What is being asked:
Where the records below show the word "namespace" in a line, please copy that line.

[[ Entries provided, beginning ]]

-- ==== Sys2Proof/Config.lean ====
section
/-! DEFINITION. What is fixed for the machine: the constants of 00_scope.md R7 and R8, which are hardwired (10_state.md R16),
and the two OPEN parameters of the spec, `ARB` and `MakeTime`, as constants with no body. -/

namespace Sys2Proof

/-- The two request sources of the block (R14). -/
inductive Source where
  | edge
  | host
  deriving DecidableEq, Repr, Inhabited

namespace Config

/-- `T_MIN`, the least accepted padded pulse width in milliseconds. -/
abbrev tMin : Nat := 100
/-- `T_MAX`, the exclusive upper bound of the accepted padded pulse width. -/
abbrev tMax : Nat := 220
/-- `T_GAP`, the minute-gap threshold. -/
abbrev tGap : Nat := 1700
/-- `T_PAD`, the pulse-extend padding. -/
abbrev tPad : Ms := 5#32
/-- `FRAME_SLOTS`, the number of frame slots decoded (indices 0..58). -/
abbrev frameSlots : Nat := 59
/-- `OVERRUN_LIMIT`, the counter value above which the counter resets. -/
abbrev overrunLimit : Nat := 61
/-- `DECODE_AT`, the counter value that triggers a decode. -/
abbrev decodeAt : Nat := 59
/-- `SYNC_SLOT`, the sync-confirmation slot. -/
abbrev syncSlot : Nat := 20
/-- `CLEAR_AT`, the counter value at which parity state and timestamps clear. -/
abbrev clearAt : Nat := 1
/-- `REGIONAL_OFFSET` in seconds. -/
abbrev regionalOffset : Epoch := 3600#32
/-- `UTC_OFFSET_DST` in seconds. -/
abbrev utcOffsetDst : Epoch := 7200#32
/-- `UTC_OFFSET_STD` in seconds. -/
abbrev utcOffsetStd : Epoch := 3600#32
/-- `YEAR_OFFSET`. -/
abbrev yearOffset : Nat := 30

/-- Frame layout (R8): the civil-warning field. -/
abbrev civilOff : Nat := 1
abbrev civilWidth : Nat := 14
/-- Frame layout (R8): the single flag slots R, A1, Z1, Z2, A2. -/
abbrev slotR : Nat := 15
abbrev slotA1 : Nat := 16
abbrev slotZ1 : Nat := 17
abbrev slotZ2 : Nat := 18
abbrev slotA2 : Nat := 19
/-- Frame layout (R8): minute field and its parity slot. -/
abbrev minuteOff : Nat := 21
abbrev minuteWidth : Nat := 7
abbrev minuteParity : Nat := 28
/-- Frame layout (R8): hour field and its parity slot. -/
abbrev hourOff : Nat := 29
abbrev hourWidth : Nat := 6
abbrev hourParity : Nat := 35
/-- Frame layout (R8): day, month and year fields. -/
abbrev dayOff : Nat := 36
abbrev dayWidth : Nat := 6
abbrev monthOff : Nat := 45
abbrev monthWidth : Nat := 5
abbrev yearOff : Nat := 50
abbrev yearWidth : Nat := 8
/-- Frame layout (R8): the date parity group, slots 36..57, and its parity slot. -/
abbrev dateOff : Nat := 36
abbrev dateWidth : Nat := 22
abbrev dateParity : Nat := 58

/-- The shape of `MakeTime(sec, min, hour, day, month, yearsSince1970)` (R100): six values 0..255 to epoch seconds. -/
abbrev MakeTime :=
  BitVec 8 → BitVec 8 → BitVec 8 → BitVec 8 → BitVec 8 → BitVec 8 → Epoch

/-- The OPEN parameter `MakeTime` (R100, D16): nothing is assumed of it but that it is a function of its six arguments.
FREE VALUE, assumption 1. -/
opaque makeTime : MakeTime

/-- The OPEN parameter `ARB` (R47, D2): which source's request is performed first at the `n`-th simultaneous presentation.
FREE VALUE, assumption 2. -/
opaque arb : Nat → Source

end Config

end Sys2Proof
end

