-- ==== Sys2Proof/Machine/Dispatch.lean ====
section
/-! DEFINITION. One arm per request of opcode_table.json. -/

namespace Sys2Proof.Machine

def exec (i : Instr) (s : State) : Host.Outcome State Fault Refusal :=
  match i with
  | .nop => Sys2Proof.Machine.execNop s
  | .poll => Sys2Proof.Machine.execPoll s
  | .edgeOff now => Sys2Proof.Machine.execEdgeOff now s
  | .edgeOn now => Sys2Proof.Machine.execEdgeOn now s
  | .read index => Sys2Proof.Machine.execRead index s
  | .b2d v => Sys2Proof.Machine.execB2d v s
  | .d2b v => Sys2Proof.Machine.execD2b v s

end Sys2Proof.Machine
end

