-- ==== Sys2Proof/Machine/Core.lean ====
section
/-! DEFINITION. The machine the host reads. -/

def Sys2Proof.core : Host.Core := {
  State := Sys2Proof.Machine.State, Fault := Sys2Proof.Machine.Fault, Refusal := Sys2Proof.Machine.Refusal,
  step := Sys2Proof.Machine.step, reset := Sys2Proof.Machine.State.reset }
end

[[ Entries provided, end ]]
[[ Entries provided, beginning ]]

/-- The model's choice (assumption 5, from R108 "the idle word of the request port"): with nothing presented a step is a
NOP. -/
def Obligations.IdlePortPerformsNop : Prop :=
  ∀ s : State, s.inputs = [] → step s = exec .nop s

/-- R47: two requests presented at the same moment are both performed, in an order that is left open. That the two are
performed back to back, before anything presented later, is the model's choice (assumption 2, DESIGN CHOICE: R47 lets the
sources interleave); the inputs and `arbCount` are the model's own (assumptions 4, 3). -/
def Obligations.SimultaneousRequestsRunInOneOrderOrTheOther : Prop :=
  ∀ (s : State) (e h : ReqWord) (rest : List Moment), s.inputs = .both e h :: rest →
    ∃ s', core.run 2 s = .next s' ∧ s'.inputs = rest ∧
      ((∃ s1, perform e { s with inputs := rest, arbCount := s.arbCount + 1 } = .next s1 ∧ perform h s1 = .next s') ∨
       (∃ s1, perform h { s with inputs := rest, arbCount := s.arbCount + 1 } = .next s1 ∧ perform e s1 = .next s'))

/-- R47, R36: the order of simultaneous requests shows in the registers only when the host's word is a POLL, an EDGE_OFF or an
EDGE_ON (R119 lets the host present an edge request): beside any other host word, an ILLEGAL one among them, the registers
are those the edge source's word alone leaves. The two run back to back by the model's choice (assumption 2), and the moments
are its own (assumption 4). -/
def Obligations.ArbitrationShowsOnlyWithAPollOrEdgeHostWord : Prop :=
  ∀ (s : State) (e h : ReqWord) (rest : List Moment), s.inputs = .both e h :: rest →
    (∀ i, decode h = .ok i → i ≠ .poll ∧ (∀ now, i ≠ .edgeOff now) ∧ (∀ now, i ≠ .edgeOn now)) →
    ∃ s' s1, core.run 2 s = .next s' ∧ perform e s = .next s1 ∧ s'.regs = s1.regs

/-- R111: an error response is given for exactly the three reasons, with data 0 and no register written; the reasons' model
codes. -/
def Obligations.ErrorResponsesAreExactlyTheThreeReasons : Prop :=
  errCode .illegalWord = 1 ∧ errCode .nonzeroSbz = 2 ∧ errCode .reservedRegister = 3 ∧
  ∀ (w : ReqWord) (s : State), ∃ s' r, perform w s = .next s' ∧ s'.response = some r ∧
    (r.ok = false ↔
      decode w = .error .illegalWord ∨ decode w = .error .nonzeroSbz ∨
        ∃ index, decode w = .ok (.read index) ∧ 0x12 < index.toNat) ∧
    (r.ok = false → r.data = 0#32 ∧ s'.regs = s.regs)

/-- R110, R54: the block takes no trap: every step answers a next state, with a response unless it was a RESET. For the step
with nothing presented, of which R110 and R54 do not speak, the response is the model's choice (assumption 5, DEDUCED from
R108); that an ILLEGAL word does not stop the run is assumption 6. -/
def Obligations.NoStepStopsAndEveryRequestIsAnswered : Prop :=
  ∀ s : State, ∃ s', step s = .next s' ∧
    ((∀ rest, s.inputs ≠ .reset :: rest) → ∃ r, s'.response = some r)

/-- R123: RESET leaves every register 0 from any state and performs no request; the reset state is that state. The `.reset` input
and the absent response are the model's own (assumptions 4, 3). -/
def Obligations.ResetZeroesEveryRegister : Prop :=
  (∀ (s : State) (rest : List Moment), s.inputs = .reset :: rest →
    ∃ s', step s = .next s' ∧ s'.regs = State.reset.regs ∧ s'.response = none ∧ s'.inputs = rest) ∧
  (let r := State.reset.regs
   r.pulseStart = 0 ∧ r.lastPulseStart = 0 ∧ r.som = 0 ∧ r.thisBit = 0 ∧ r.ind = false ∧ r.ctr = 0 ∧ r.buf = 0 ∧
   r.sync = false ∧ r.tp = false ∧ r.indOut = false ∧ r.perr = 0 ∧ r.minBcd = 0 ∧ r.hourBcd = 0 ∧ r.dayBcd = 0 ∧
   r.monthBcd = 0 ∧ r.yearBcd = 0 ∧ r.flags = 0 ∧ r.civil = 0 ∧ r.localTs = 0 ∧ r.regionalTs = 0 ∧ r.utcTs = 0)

[[ Entries provided, end ]]

Expected output:
namespace Sys2Proof
namespace Config
namespace Sys2Proof.Machine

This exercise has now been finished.